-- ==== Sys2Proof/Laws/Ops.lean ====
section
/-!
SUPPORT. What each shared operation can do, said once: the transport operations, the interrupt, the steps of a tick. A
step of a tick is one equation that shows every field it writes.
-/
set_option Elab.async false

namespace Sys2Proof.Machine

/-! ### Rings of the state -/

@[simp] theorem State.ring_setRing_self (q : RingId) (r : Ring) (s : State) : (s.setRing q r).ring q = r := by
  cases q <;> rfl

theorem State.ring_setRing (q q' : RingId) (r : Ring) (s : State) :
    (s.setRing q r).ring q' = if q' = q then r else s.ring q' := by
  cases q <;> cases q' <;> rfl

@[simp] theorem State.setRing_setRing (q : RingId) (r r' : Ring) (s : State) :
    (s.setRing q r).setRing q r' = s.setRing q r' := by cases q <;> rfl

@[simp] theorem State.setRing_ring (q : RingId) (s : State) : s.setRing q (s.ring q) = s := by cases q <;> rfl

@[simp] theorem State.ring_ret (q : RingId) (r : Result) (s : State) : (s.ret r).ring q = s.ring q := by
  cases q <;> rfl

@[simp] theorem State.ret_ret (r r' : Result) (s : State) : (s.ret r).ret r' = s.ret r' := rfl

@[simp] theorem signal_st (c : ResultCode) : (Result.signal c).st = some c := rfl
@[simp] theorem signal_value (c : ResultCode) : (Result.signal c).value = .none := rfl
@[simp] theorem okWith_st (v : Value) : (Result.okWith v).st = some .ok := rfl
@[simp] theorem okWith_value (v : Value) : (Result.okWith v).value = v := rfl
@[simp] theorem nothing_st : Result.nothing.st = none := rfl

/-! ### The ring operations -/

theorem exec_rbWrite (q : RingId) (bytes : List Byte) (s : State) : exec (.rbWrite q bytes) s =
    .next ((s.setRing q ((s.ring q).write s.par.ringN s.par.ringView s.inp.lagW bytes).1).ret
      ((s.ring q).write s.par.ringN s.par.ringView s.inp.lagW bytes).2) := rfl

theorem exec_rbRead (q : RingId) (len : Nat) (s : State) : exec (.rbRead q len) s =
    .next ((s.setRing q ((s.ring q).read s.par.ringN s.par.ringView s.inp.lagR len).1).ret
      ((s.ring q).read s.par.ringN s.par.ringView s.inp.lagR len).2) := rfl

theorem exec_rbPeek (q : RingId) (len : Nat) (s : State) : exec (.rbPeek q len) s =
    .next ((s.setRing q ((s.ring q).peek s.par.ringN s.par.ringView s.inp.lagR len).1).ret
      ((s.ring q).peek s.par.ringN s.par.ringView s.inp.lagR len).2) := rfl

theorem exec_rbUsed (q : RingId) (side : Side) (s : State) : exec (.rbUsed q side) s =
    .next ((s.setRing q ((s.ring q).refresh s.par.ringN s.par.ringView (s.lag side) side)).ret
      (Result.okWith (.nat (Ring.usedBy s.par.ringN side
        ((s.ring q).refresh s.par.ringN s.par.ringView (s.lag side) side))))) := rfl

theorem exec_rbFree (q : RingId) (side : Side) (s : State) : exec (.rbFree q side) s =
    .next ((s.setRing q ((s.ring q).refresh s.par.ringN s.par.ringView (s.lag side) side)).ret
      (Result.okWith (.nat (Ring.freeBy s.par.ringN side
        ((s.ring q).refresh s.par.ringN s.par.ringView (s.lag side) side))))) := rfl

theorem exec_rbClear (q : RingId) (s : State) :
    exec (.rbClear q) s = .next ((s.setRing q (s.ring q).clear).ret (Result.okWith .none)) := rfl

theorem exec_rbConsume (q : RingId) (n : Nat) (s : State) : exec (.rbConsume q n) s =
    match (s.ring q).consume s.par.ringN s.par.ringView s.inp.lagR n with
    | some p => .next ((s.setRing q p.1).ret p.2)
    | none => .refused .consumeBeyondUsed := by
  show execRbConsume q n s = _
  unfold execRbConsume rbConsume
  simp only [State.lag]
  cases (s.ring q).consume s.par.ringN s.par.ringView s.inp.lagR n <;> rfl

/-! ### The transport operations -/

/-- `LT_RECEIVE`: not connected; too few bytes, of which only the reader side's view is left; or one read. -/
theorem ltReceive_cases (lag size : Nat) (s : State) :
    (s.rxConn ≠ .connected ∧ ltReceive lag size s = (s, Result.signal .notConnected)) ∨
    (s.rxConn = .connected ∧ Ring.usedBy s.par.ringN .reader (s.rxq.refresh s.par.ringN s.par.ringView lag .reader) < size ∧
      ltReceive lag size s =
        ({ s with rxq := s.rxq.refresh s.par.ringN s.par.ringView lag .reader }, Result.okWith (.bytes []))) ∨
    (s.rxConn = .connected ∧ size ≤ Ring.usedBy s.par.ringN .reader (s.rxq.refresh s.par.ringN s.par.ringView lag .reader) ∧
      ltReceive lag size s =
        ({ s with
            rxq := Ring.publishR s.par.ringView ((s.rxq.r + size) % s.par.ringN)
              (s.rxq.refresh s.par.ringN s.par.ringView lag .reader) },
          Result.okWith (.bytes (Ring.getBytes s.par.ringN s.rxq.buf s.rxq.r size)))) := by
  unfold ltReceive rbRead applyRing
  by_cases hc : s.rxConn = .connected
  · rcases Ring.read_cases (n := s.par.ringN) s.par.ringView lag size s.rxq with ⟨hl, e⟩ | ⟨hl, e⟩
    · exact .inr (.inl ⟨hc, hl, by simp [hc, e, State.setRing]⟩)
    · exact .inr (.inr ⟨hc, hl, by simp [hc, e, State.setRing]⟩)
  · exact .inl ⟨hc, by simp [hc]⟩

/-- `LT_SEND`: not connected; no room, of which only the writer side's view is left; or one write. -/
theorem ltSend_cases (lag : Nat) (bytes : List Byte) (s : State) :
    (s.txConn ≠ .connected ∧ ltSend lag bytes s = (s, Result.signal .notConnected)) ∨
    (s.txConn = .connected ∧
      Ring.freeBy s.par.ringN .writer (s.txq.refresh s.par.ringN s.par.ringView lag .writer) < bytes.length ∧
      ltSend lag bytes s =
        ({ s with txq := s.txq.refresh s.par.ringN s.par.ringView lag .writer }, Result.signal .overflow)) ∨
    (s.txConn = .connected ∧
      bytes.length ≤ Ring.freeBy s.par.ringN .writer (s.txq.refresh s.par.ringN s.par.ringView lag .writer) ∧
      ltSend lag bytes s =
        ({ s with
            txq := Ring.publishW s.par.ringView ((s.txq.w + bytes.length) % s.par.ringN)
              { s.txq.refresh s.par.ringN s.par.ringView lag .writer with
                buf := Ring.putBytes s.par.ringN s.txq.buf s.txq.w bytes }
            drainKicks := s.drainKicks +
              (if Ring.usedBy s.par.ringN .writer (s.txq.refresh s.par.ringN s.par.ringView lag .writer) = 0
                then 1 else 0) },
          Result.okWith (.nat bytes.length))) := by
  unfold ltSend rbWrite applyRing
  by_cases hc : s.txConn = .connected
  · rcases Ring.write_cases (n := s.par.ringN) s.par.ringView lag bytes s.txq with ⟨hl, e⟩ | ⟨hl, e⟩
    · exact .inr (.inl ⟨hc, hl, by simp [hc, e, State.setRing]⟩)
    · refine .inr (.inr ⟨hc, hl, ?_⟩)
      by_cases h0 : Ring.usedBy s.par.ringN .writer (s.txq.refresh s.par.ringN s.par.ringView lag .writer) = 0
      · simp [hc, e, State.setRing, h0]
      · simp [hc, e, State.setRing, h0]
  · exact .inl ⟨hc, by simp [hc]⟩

------------------------------------------------

Aim of the exercise:
All of the entries must be printed again exactly as given.

Task solution:
-- ==== Sys2Proof/Laws/Ops.lean ====
section
/-!
SUPPORT. What each shared operation can do, said once: the transport operations, the interrupt, the steps of a tick. A
step of a tick is one equation that shows every field it writes.
-/
set_option Elab.async false

namespace Sys2Proof.Machine

/-! ### Rings of the state -/

@[simp] theorem State.ring_setRing_self (q : RingId) (r : Ring) (s : State) : (s.setRing q r).ring q = r := by
  cases q <;> rfl

theorem State.ring_setRing (q q' : RingId) (r : Ring) (s : State) :
    (s.setRing q r).ring q' = if q' = q then r else s.ring q' := by
  cases q <;> cases q' <;> rfl

@[simp] theorem State.setRing_setRing (q : RingId) (r r' : Ring) (s : State) :
    (s.setRing q r).setRing q r' = s.setRing q r' := by cases q <;> rfl

@[simp] theorem State.setRing_ring (q : RingId) (s : State) : s.setRing q (s.ring q) = s := by cases q <;> rfl

@[simp] theorem State.ring_ret (q : RingId) (r : Result) (s : State) : (s.ret r).ring q = s.ring q := by
  cases q <;> rfl

@[simp] theorem State.ret_ret (r r' : Result) (s : State) : (s.ret r).ret r' = s.ret r' := rfl

@[simp] theorem signal_st (c : ResultCode) : (Result.signal c).st = some c := rfl
@[simp] theorem signal_value (c : ResultCode) : (Result.signal c).value = .none := rfl
@[simp] theorem okWith_st (v : Value) : (Result.okWith v).st = some .ok := rfl
@[simp] theorem okWith_value (v : Value) : (Result.okWith v).value = v := rfl
@[simp] theorem nothing_st : Result.nothing.st = none := rfl

/-! ### The ring operations -/

theorem exec_rbWrite (q : RingId) (bytes : List Byte) (s : State) : exec (.rbWrite q bytes) s =
    .next ((s.setRing q ((s.ring q).write s.par.ringN s.par.ringView s.inp.lagW bytes).1).ret
      ((s.ring q).write s.par.ringN s.par.ringView s.inp.lagW bytes).2) := rfl

theorem exec_rbRead (q : RingId) (len : Nat) (s : State) : exec (.rbRead q len) s =
    .next ((s.setRing q ((s.ring q).read s.par.ringN s.par.ringView s.inp.lagR len).1).ret
      ((s.ring q).read s.par.ringN s.par.ringView s.inp.lagR len).2) := rfl

theorem exec_rbPeek (q : RingId) (len : Nat) (s : State) : exec (.rbPeek q len) s =
    .next ((s.setRing q ((s.ring q).peek s.par.ringN s.par.ringView s.inp.lagR len).1).ret
      ((s.ring q).peek s.par.ringN s.par.ringView s.inp.lagR len).2) := rfl

theorem exec_rbUsed (q : RingId) (side : Side) (s : State) : exec (.rbUsed q side) s =
    .next ((s.setRing q ((s.ring q).refresh s.par.ringN s.par.ringView (s.lag side) side)).ret
      (Result.okWith (.nat (Ring.usedBy s.par.ringN side
        ((s.ring q).refresh s.par.ringN s.par.ringView (s.lag side) side))))) := rfl

theorem exec_rbFree (q : RingId) (side : Side) (s : State) : exec (.rbFree q side) s =
    .next ((s.setRing q ((s.ring q).refresh s.par.ringN s.par.ringView (s.lag side) side)).ret
      (Result.okWith (.nat (Ring.freeBy s.par.ringN side
        ((s.ring q).refresh s.par.ringN s.par.ringView (s.lag side) side))))) := rfl

theorem exec_rbClear (q : RingId) (s : State) :
    exec (.rbClear q) s = .next ((s.setRing q (s.ring q).clear).ret (Result.okWith .none)) := rfl

theorem exec_rbConsume (q : RingId) (n : Nat) (s : State) : exec (.rbConsume q n) s =
    match (s.ring q).consume s.par.ringN s.par.ringView s.inp.lagR n with
    | some p => .next ((s.setRing q p.1).ret p.2)
    | none => .refused .consumeBeyondUsed := by
  show execRbConsume q n s = _
  unfold execRbConsume rbConsume
  simp only [State.lag]
  cases (s.ring q).consume s.par.ringN s.par.ringView s.inp.lagR n <;> rfl

/-! ### The transport operations -/

/-- `LT_RECEIVE`: not connected; too few bytes, of which only the reader side's view is left; or one read. -/
theorem ltReceive_cases (lag size : Nat) (s : State) :
    (s.rxConn ≠ .connected ∧ ltReceive lag size s = (s, Result.signal .notConnected)) ∨
    (s.rxConn = .connected ∧ Ring.usedBy s.par.ringN .reader (s.rxq.refresh s.par.ringN s.par.ringView lag .reader) < size ∧
      ltReceive lag size s =
        ({ s with rxq := s.rxq.refresh s.par.ringN s.par.ringView lag .reader }, Result.okWith (.bytes []))) ∨
    (s.rxConn = .connected ∧ size ≤ Ring.usedBy s.par.ringN .reader (s.rxq.refresh s.par.ringN s.par.ringView lag .reader) ∧
      ltReceive lag size s =
        ({ s with
            rxq := Ring.publishR s.par.ringView ((s.rxq.r + size) % s.par.ringN)
              (s.rxq.refresh s.par.ringN s.par.ringView lag .reader) },
          Result.okWith (.bytes (Ring.getBytes s.par.ringN s.rxq.buf s.rxq.r size)))) := by
  unfold ltReceive rbRead applyRing
  by_cases hc : s.rxConn = .connected
  · rcases Ring.read_cases (n := s.par.ringN) s.par.ringView lag size s.rxq with ⟨hl, e⟩ | ⟨hl, e⟩
    · exact .inr (.inl ⟨hc, hl, by simp [hc, e, State.setRing]⟩)
    · exact .inr (.inr ⟨hc, hl, by simp [hc, e, State.setRing]⟩)
  · exact .inl ⟨hc, by simp [hc]⟩

/-- `LT_SEND`: not connected; no room, of which only the writer side's view is left; or one write. -/
theorem ltSend_cases (lag : Nat) (bytes : List Byte) (s : State) :
    (s.txConn ≠ .connected ∧ ltSend lag bytes s = (s, Result.signal .notConnected)) ∨
    (s.txConn = .connected ∧
      Ring.freeBy s.par.ringN .writer (s.txq.refresh s.par.ringN s.par.ringView lag .writer) < bytes.length ∧
      ltSend lag bytes s =
        ({ s with txq := s.txq.refresh s.par.ringN s.par.ringView lag .writer }, Result.signal .overflow)) ∨
    (s.txConn = .connected ∧
      bytes.length ≤ Ring.freeBy s.par.ringN .writer (s.txq.refresh s.par.ringN s.par.ringView lag .writer) ∧
      ltSend lag bytes s =
        ({ s with
            txq := Ring.publishW s.par.ringView ((s.txq.w + bytes.length) % s.par.ringN)
              { s.txq.refresh s.par.ringN s.par.ringView lag .writer with
                buf := Ring.putBytes s.par.ringN s.txq.buf s.txq.w bytes }
            drainKicks := s.drainKicks +
              (if Ring.usedBy s.par.ringN .writer (s.txq.refresh s.par.ringN s.par.ringView lag .writer) = 0
                then 1 else 0) },
          Result.okWith (.nat bytes.length))) := by
  unfold ltSend rbWrite applyRing
  by_cases hc : s.txConn = .connected
  · rcases Ring.write_cases (n := s.par.ringN) s.par.ringView lag bytes s.txq with ⟨hl, e⟩ | ⟨hl, e⟩
    · exact .inr (.inl ⟨hc, hl, by simp [hc, e, State.setRing]⟩)
    · refine .inr (.inr ⟨hc, hl, ?_⟩)
      by_cases h0 : Ring.usedBy s.par.ringN .writer (s.txq.refresh s.par.ringN s.par.ringView lag .writer) = 0
      · simp [hc, e, State.setRing, h0]
      · simp [hc, e, State.setRing, h0]
  · exact .inl ⟨hc, by simp [hc]⟩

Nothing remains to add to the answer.